With three teens and a single parent, we definitely have our share of romantic episodes around here. I realized the other night when one of my kids was dealing with a break up of sorts that there are some areas where I still have some credibility with my children–one is in the world of romance, dating and broken hearts. I think the fact that I married young (19) and was married for many years (16) and have been through a divorce, dated, and been single, gives me enough visible life experience that this is one area where my kids DO NOT think I am out of touch. I certainly don’t feel out of touch…

I am of the opinion that relationships, connections and matters of the heart are messy–it is not something that can be “achieved” like a promotion or a degree. Because I have been through so much and continue working on myself, my personal life and the soul work of relationships, it can sometimes be tough to watch my own kids just getting started on life’s romantic lessons. I think I thought I would have learned everything by now and be settled into a nice, secure, “accomplished” place–but, since I’m not, I can appreciate how it makes me empathetic and available as my teenage kids begin building their own life experiences.

While I may not be June Cleaver (who really is?), I do take my role as a mother and as a role model for my kids seriously–not just in the good and flush times, but in the painful, rough, and bumpy times too. I think with teenagers, a great deal can be done when a parent shows empathy and maintains credibility than by lectures or advice. After all, we really are on this journey of life together.

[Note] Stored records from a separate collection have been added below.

/-- Line controller after every reset (R45, R49, R52, R54, R55). A soft reset leaves the idle time of the line as it is. -/
def LineController.reset : LineController where
  queue := []
  seqCounter := 0
  rx := .hunt
  format := 0
  truncated := 0
  check := 0
  collisions := 0
  drops := 0
  lastHalt := none
  sent := []
  wire := .reset

/-- A peer record after every reset, and when it becomes ABSENT (R56). -/
def Peer.cleared : Peer where
  presence := .absent
  state := 0
  flags := 0
  showId := 0
  checksum := 0
  showStart := 0
  demand := 0
  wind := 0
  interval := 0
  lastArrival := 0
  lastSeq := 0
  lastOffset := 0
  heard := 0
  missed := 0
  outliers := 0

/-- Score memory after a power-on or pin reset (R61). -/
def Score.reset : Score where
  showId := 0
  cueCount := 0
  rowCount := 0
  mem := []
  cuesLoaded := 0
  rowsLoaded := 0
  prevTime := 0
  checksum := 0
  status := .none
  frozen := false
  checkAge := 0

/-- Cue engine after every reset (R71). -/
def CueEngine.reset : CueEngine where
  taking := false
  pointer := 0
  horizon := 0
  queue := []
  waiting := false
  lateCount := 0
  lastMark := 0

/-- The fields of a figure record from start to accent after every reset and after FIGURES CLEAR (R84, R86). -/
def Figure.blank : Figure where
  start := 0
  startRow := 0
  pitch := 0
  steps := 1
  period := 20
  wStart := 0
  wEnd := 0
  passes := 0
  accent := none

/-- A figure record after every reset and after FIGURES CLEAR (R84, R86). -/
def ViewRecord.empty : ViewRecord where
  presence := .empty
  figure := .blank
  origin := .fired
  endReported := false
  shown := .empty

/-- A valve group after every reset (R84, R91). -/
def ValveGroup.reset : ValveGroup where
  valve := .empty
  lamp := .empty
  mode := .closed

/-- The fade record of all zeros: the gain record and a height ramp after reset (R101, R154). -/
def Fade.zero : Fade where
  start := 0
  target := 0
  anchor := 0
  len := 0

/-- A pump channel after every reset (R101). -/
def Channel.reset : Channel where
  height := .zero
  hNow := 0
  hEff := 0
  dT := 0
  dC := 0
  dCmd := 0
  dOut := 0
  stage := .off
  phase := .none
  runOn := 0
  faulted := false
  cause := .none
  ranAtPeriod := false

/-- Pump controller after every reset (R101, R102). The levels on the feedback inputs are the outside's; DESIGN CHOICE:
they read inactive until a pump period samples them (notes/assumptions/5.md). -/
def PumpController.reset : PumpController where
  chan := Vector.replicate 4 .reset
  demand := 0
  viewSum := 0
  grant := 0
  startList := []
  ask := .none
  busyUntil := none
  lastAsk := none
  feedback := 0
  next := 0
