-- ==== Sys2Proof/Machine/Frame.lean ====
section
/-! DEFINITION. Frames of the peer line: layout, check, and the judgement of a received frame. -/

namespace Sys2Proof.Machine

/-- One bit of the check (R44): generator polynomial 0x1021, most significant bit first. -/
def crcBit (reg : Word16) : Word16 :=
  if reg.getLsbD 15 then (reg <<< 1) ^^^ 0x1021 else reg <<< 1

/-- One byte of the check (R44). -/
def crcByte (reg : Word16) (b : Byte) : Word16 :=
  let r := reg ^^^ (b.setWidth 16 <<< 8)
  crcBit (crcBit (crcBit (crcBit (crcBit (crcBit (crcBit (crcBit r)))))))

/-- The check over the bytes from the sender through the last payload byte; the register starts at 0xFFFF (R44). -/
def frameCheck (bytes : List Byte) : Word16 := bytes.foldl crcByte 0xFFFF

/-- The kind byte of a payload (R43). -/
def payloadKind : Payload → Byte
  | .beacon _ => 0x10
  | .go _ => 0x21
  | .stop _ => 0x22
  | .halt _ => 0x30
  | .startAsk _ => 0x41

/-- The payload size fixed for a kind byte, none where the byte is no kind (R43). -/
def kindSize (k : Byte) : Option Nat :=
  if k = 0x10 then some 23
  else if k = 0x21 then some 10
  else if k = 0x22 then some 8
  else if k = 0x30 then some 1
  else if k = 0x41 then some 1
  else none

/-- The payload bytes, each field most significant byte first (R42, R43). -/
def payloadBytes : Payload → List Byte
  | .beacon b =>
    be 6 b.stamp.toNat ++ [b.state, b.flags] ++ be 2 b.showId.toNat ++ be 2 b.checksum.toNat ++
      be 6 b.showStart.toNat ++ be 2 b.demand.toNat ++ be 2 b.wind.toNat ++ [b.interval]
  | .go g => be 2 g.showId.toNat ++ be 2 g.checksum.toNat ++ be 6 g.start.toNat
  | .stop f => be 2 f.showId.toNat ++ be 6 f.codaTime.toNat
  | .halt inputs => [inputs]
  | .startAsk pump => [pump]

/-- The bytes from the sender through the last payload byte: what the check covers. -/
def frameBody (sender seq : Byte) (p : Payload) : List Byte :=
  [sender, payloadKind p, seq, BitVec.ofNat 8 (payloadBytes p).length] ++ payloadBytes p

/-- A whole frame as driven on the line (R43). -/
def frameBytes (sender seq : Byte) (p : Payload) : List Byte :=
  0xC3 :: frameBody sender seq p ++ be 2 (frameCheck (frameBody sender seq p)).toNat

/-- The ten bit times of a byte (R42): a dominant start bit, eight data bits with the most significant first, a recessive stop bit.
Recessive is true, a 1. -/
def byteBits (b : Byte) : List Bool := false :: (List.range 8).map (fun i => b.getLsbD (7 - i)) ++ [true]

/-- The bit times of the bytes of a frame, which follow one another with no gap (R42). -/
def frameBits (bytes : List Byte) : List Bool := bytes.flatMap byteBits

/-- A field of a payload, most significant byte first. -/
def beField (bytes : List Byte) (i n : Nat) : Nat := beVal ((bytes.drop i).take n)

/-- Byte `i` of a payload. -/
def payloadByte (bytes : List Byte) (i : Nat) : Byte := bytes[i]?.getD 0

/-- The payload that a kind byte and its payload bytes carry (R43); the values are not checked. -/
def parsePayload (k : Byte) (p : List Byte) : Option Payload :=
  if k = 0x10 then
    some (.beacon
      { stamp := BitVec.ofNat 48 (beField p 0 6), state := payloadByte p 6, flags := payloadByte p 7
        showId := BitVec.ofNat 16 (beField p 8 2), checksum := BitVec.ofNat 16 (beField p 10 2)
        showStart := BitVec.ofNat 48 (beField p 12 6), demand := BitVec.ofNat 16 (beField p 18 2)
        wind := BitVec.ofNat 16 (beField p 20 2), interval := payloadByte p 22 })
  else if k = 0x21 then
    some (.go ⟨BitVec.ofNat 16 (beField p 0 2), BitVec.ofNat 16 (beField p 2 2), BitVec.ofNat 48 (beField p 4 6)⟩)
  else if k = 0x22 then some (.stop ⟨BitVec.ofNat 16 (beField p 0 2), BitVec.ofNat 48 (beField p 2 6)⟩)
  else if k = 0x30 then some (.halt (payloadByte p 0))
  else if k = 0x41 then some (.startAsk (payloadByte p 0))
  else none

/-- The sender byte is a node number (R43). -/
def senderOk (b : Byte) : Bool := (nodeIndex b).isSome

/-- Judges a frame whose delimiter, sender, kind and length bytes have passed, given the bytes after the delimiter (R53). -/
def judgeBody (sender k seq len : Byte) (rest : List Byte) : Verdict :=
  let n := len.toNat
  if rest.length < n + 2 then .truncated
  else
    let payload := rest.take n
    if frameCheck ([sender, k, seq, len] ++ payload) ≠ BitVec.ofNat 16 (beField rest n 2) then .checkError
    else if kindSize k ≠ some n then .formatLength
    else
      match parsePayload k payload with
      | none => .formatEarly
      | some p => .intact sender seq p

/-- Judges the bytes gathered since a start bit, by the first failure in the order of R53. Bytes that end before the frame
does were cut by a dominant stop bit or by an idle line: a truncated frame. R53 does not say when a byte that is wrong in form and
also has a dominant stop bit is found wrong; such a byte is not gathered, so its frame is truncated, not a format error
(DESIGN CHOICE, notes/assumptions/32.md). -/
def judge (bytes : List Byte) : Verdict :=
  match bytes with
  | [] => .truncated
  | d :: rest =>
    if d ≠ 0xC3 then .formatEarly
    else
      match rest with
      | [] => .truncated
      | sender :: rest =>
        if !senderOk sender then .formatEarly
        else
          match rest with
          | [] => .truncated
          | k :: rest =>
            if kindSize k = none then .formatEarly
            else
              match rest with
              | [] => .truncated
              | [_] => .truncated
              | seq :: len :: rest => if len.toNat > 32 then .formatEarly else judgeBody sender k seq len rest

end Sys2Proof.Machine
end

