-- ==== Sys2Proof/Machine/Line.lean ====
section
/-! DEFINITION. Line controller: transmit queue, start-slot reports, sending and receiving. -/

namespace Sys2Proof.Machine

/-! ### The start slot's side of a START-ASK (R102, R116 to R118) -/

/-- Sets a channel's stage. -/
def setStage (p : Fin 4) (st : Stage) (s : State) : State :=
  { s with pump := { s.pump with chan := put s.pump.chan p { s.pump.chan[p] with stage := st } } }

/-- Busy-until becomes the latest of the held value and `t` (R117). -/
def extendBusy (t : SiteTime) (s : State) : State :=
  { s with pump := { s.pump with busyUntil := some (match s.pump.busyUntil with
      | none => t
      | some b => later b t) } }

/-- Sets the own ask. -/
def setAsk (a : Ask) (s : State) : State := { s with pump := { s.pump with ask := a } }

/-- The settle time S in µs. -/
def settleUs (s : State) : Int := 1000 * (((s.config.map (·.settle)).getD 0 : Nat) : Int)

/-- The hold window W_hold of 100 ms. -/
def holdWindow : Int := 100000

/-- A channel returns to the head of the start list as WAITING (R116). -/
def returnToHead (p : Fin 4) (s : State) : State :=
  let s := setStage p .waiting s
  { s with pump := { s.pump with startList := p :: s.pump.startList.erase p } }

/-- The completion of the own START-ASK at site time `t`: the hold window opens and the slot is busy for S (R118). -/
def askCompleted (t : SiteTime) (s : State) : State :=
  match s.pump.ask with
  | .queued none => extendBusy (plus t (settleUs s)) (setAsk (.window (plus t holdWindow) none) s)
  | .queued (some p) =>
    extendBusy (plus t (settleUs s)) (setStage p .asked (setAsk (.window (plus t holdWindow) (some p)) s))
  | .none | .window _ _ => s

/-- The drop or withdrawal of the own START-ASK (R118). -/
def askLost (s : State) : State :=
  match s.pump.ask with
  | .queued none => setAsk .none s
  | .queued (some p) => returnToHead p (setAsk .none s)
  | .none | .window _ _ => s

/-! ### Transmit queue (R45 to R47) -/

/-- The class of a frame: HALT 1; GO, STOP 2; START-ASK 3; BEACON 4 (R45). -/
def frameClass : Payload → Nat
  | .halt _ => 1
  | .go _ | .stop _ => 2
  | .startAsk _ => 3
  | .beacon _ => 4

/-- A frame as it joins the queue: attempt count 0 (R45). -/
def freshFrame (p : Payload) : TxFrame := { payload := p, attempts := 0, draw := 0, seq := none, onLine := false }

/-- The queue of the line controller replaced. -/
def setQueue (q : List TxFrame) (s : State) : State := { s with line := { s.line with queue := q } }

/-- A frame joins at the end of its class (R45). -/
def insertFrame (q : List TxFrame) (f : TxFrame) : List TxFrame :=
  let before (g : TxFrame) : Bool := frameClass g.payload ≤ frameClass f.payload
  q.takeWhile before ++ f :: q.dropWhile before

/-- The kinds of which a newer frame replaces the unsent one: BEACON and HALT (R46). -/
def replaceable : Payload → Bool
  | .beacon _ | .halt _ => true
  | .go _ | .stop _ | .startAsk _ => false

/-- `f` is an unsent frame that a new frame with payload `p` replaces (R46). -/
def isReplaced (p : Payload) (f : TxFrame) : Bool :=
  !f.onLine && replaceable p && payloadKind f.payload = payloadKind p

/-- A drop (R46, R50): the drop count, the LINE event, and the report to the pump controller for a START-ASK (R47). -/
def dropFrame (p : Payload) (s : State) : State :=
  let s := raise .line { s with line := { s.line with drops := stopAt 255 (s.line.drops + 1) } }
  match p with
  | .startAsk _ => askLost s
  | .beacon _ | .go _ | .stop _ | .halt _ => s

/-- The frame a full queue drops for a new one: the newest unsent frame of the highest class number, if that is above the
new frame's (R46). The queue stands in class order, so it is the last unsent frame. -/
def victim (p : Payload) (q : List TxFrame) : Option TxFrame :=
  (q.reverse.find? fun f => !f.onLine).filter fun f => frameClass p < frameClass f.payload

/-- Removes the last unsent frame. -/
def eraseLastUnsent (q : List TxFrame) : List TxFrame := (q.reverse.eraseP fun f => !f.onLine).reverse

/-- Queues a frame: replacement first, then room, then the drop of R46. -/
def enqueue (p : Payload) (s : State) : State :=
  let q := s.line.queue
  if q.any (isReplaced p) then setQueue (q.map fun f => if isReplaced p f then freshFrame p else f) s
  else if q.length < 8 then setQueue (insertFrame q (freshFrame p)) s
  else
    match victim p q with
    | some v => dropFrame v.payload (setQueue (insertFrame (eraseLastUnsent q) (freshFrame p)) s)
    | none => dropFrame p s

/-- A block asks for a frame: while CLASH is set the request is discarded, which is no drop (R41, R51). -/
def requestFrame (p : Payload) (s : State) : State := if s.clock.clash then s else enqueue p s

/-- The pump controller asks for a START-ASK: while CLASH is set it takes the request as a completion at that moment
(R121). -/
def requestAsk (p : Fin 4) (s : State) : State :=
  if s.clock.clash then askCompleted s.clock.site s else enqueue (.startAsk (BitVec.ofNat 8 p)) s

/-- WITHDRAW SHOW FRAMES: every unsent GO and STOP leaves the queue (R47). -/
def withdrawShowFrames (s : State) : State :=
  setQueue (s.line.queue.filter fun f => f.onLine || frameClass f.payload ≠ 2) s

/-- An unsent START-ASK of the node. -/
def isUnsentAsk (f : TxFrame) : Bool := !f.onLine && frameClass f.payload = 3

/-- An unsent START-ASK is withdrawn on an ask heard, and the pump controller is told (R47). -/
def withdrawAsk (s : State) : State :=
  if s.line.queue.any isUnsentAsk then
    askLost (setQueue (s.line.queue.filter fun f => !isUnsentAsk f) s)
  else s

/-! ### The node's own beacon (R23, R29, R125, R129) -/

/-- The show id and checksum a beacon carries (R23). -/
def beaconShow (s : State) : Word16 × Word16 :=
  match s.ctl.go with
  | some g => (g.showId, g.checksum)
  | none => if s.score.status = .valid then (s.score.showId, s.score.checksum) else (0, 0)

/-- The beacon of the node, its fields taken now; the transmit stamp is written at each attempt (R29). -/
def ownBeacon (c : ConfigRecord) (s : State) : Beacon where
  stamp := 0
  state := BitVec.ofNat 8 s.ctl.state.code
  flags := beaconFlags s
  showId := (beaconShow s).1
  checksum := (beaconShow s).2
  showStart := if s.ctl.state.inShow then (s.ctl.go.map (·.start)).getD 0 else 0
  demand := BitVec.ofNat 16 s.pump.demand
  wind := BitVec.ofNat 16 (s.wind.node.getD 0)
  interval := BitVec.ofNat 8 c.interval

/-! ### Sending (R48 to R50) -/

/-- A frame of the queue whose attempt is on the line (R45). -/
def onLineFrame (s : State) : Option TxFrame := s.line.queue.find? (·.onLine)

/-- The gap before a frame's attempt: 10 bit times for HALT, 20 for every other kind (R48). -/
def frameGap : Payload → Nat
  | .halt _ => 10
  | .go _ | .stop _ | .startAsk _ | .beacon _ => 20

/-- The head frame's wait has ended: nothing is in transmission, and the line has been idle for its gap plus 40 bit times
for each unit of its draw (R48). -/
def attemptDue (s : State) (idleBits : Nat) : Bool :=
  (onLineFrame s).isNone &&
    match s.line.queue with
    | [] => false
    | f :: _ => decide (frameGap f.payload + 40 * f.draw ≤ idleBits)

/-- The payload of an attempt: a beacon takes the transmit stamp (R29, R49). -/
def stamped (t : SiteTime) : Payload → Payload
  | .beacon b => .beacon { b with stamp := t }
  | other => other

/-- The head frame goes on the line: attempt count, sequence number at the first attempt, transmit stamp (R48, R49). The receiver
gathers it as any other frame (R52). It has left HUNT by then, for the wait is of 10 bit times of idle or more; where both end at one
moment, as for a HALT frame with draw 0, R48 and R52 give no order, and the receiver leaves HUNT first (DESIGN CHOICE,
notes/assumptions/41.md). -/
def startAttempt (s : State) : State :=
  match s.line.queue with
  | [] => s
  | f :: rest =>
    let head : TxFrame :=
      { payload := stamped s.clock.site f.payload, attempts := f.attempts + 1, draw := f.draw
        seq := some (f.seq.getD s.line.seqCounter), onLine := true }
    { s with line := { s.line with
        queue := head :: rest
        seqCounter := if f.seq.isNone then s.line.seqCounter + 1 else s.line.seqCounter
        rx := .receiving
        wire := { s.line.wire with gather := none, out := [] } } }

/-- The levels of the frame on the line that are still to be driven: all of the frame's where none has been (R42, R49). -/
def bitsAhead (s : State) : List Bool :=
  match s.config, onLineFrame s with
  | some c, some f =>
    if s.line.wire.out.isEmpty then frameBits (frameBytes (BitVec.ofNat 8 (nodeNumber c.own)) (f.seq.getD 0) f.payload)
    else s.line.wire.out
  | _, _ => []

/-- The level the node leaves on the line: that of the bit it drives, recessive where it drives none (R42). -/
def drivenLevel (s : State) : Bool := (bitsAhead s).headD true

/-- The report of a completed frame to its block (R49): the own record, or the pump controller. -/
def reportSent (c : ConfigRecord) (f : TxFrame) (s : State) : State :=
  match f.payload with
  | .beacon b => recordOwnBeacon c b (f.seq.getD 0) s
  | .startAsk _ => askCompleted s.clock.site s
  | .go _ | .stop _ | .halt _ => s

/-- The frame on the line leaves the queue, sent whole; the gathered copy is discarded (R49, R52). -/
def completeAttempt (c : ConfigRecord) (f : TxFrame) (s : State) : State :=
  reportSent c f { s with line := { s.line with
    queue := s.line.queue.filter fun g => !g.onLine
    rx := if s.line.rx = .receiving then .ready else s.line.rx
    sent := frameBytes (BitVec.ofNat 8 (nodeNumber c.own)) (f.seq.getD 0) f.payload } }

/-- The range of the draw after `k` failed attempts: 2^min(k, 5) (R50). -/
def drawRange (k : Nat) : Nat := 2 ^ min k 5

/-- A failed attempt (R50): the collision count; then the frame leaves silently if a newer one stands beside it (R46), is
drawn a new wait while its attempt count is below 8, or is dropped. -/
def failAttempt (f : TxFrame) (s : State) : State :=
  let s := { s with line := { s.line with collisions := stopAt 255 (s.line.collisions + 1) } }
  let others := s.line.queue.filter fun g => !g.onLine
  if others.any (isReplaced f.payload) then setQueue others s
  else if f.attempts < 8 then
    let draw := Config.backoffDraw s.draws % drawRange f.attempts
    { setQueue (s.line.queue.map fun g => if g.onLine then { g with onLine := false, draw := draw } else g) s with
      draws := s.draws + 1 }
  else dropFrame f.payload (setQueue others s)

/-- ATTEMPT_START: the head frame's wait ends and its attempt begins (R48, R49). -/
def execAttemptStart (idleBits : Nat) (s : State) : Host.Outcome State Fault Refusal :=
  .next (unlessHeld s fun s => if attemptDue s idleBits then startAttempt s else s)

/-- TRANSMISSION_COMPLETE: the frame on the line was read back whole (R49). -/
def execTransmissionComplete (s : State) : Host.Outcome State Fault Refusal :=
  .next (unlessHeld s fun s =>
    match s.config, onLineFrame s with
    | some c, some f => completeAttempt c f s
    | _, _ => s)

/-- ATTEMPT_FAILED: a bit read back differs from the bit driven (R50). -/
def execAttemptFailed (s : State) : Host.Outcome State Fault Refusal :=
  .next (unlessHeld s fun s =>
    match onLineFrame s with
    | some f => failAttempt f s
    | none => s)

/-! ### Receiving (R52, R53) -/

/-- The receiver state replaced. -/
def setRx (rx : RxState) (s : State) : State := { s with line := { s.line with rx := rx } }

/-- A frame's failure is counted under its own count, and the receiver goes to HUNT or READY (R53). An intact frame is no
failure. -/
def countFailure (v : Verdict) (s : State) : State :=
  match v with
  | .formatEarly => setRx .hunt { s with line := { s.line with format := stopAt 255 (s.line.format + 1) } }
  | .truncated => setRx .hunt { s with line := { s.line with truncated := stopAt 255 (s.line.truncated + 1) } }
  | .checkError => setRx .ready { s with line := { s.line with check := stopAt 255 (s.line.check + 1) } }
  | .formatLength => setRx .ready { s with line := { s.line with format := stopAt 255 (s.line.format + 1) } }
  | .intact _ _ _ => s

/-- An intact frame from `sender` is handed over at its last byte and the receiver returns to READY; in HUNT no frame
begins (R52). A sender outside 1 to 32 is a format error (R53). -/
def receiveFrame (sender : Byte) (s : State) (handOver : Fin 32 → State → State) : State :=
  unlessHeld s fun s =>
    if s.line.rx = .hunt then s
    else
      match nodeIndex sender with
      | none => countFailure .formatEarly s
      | some i => handOver i (setRx .ready s)

/-- FRAME_FAULT: a received frame fails a test of R53, is counted and discarded. -/
def execFrameFault (bytes : List Byte) (s : State) : Host.Outcome State Fault Refusal :=
  .next (unlessHeld s fun s => if s.line.rx = .hunt then s else countFailure (judge bytes) s)

/-- RECEIVER_READY: the line has been idle for 10 bit times in HUNT (R52). -/
def execReceiverReady (idleBits : Nat) (s : State) : Host.Outcome State Fault Refusal :=
  .next (unlessHeld s fun s => if s.line.rx = .hunt ∧ 10 ≤ idleBits then setRx .ready s else s)

end Sys2Proof.Machine
end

So, I know that my kids know that I “get” what it’s like to go through a painful breakup, the awkwardness of meeting people, the risk of being vulnerable, the give-and-take of building a relationship, intimacy, distance, and the myriad other nuances that are involved in messy human relationships. They also see that I am good when I’m alone too and willing to wait for someone who I can have a healthy relationship with. As my daughter said when I asked her how she was doing a couple days after her breakup: “Just like you, mom, I have my friends and I do have a life–I’ll be fine.”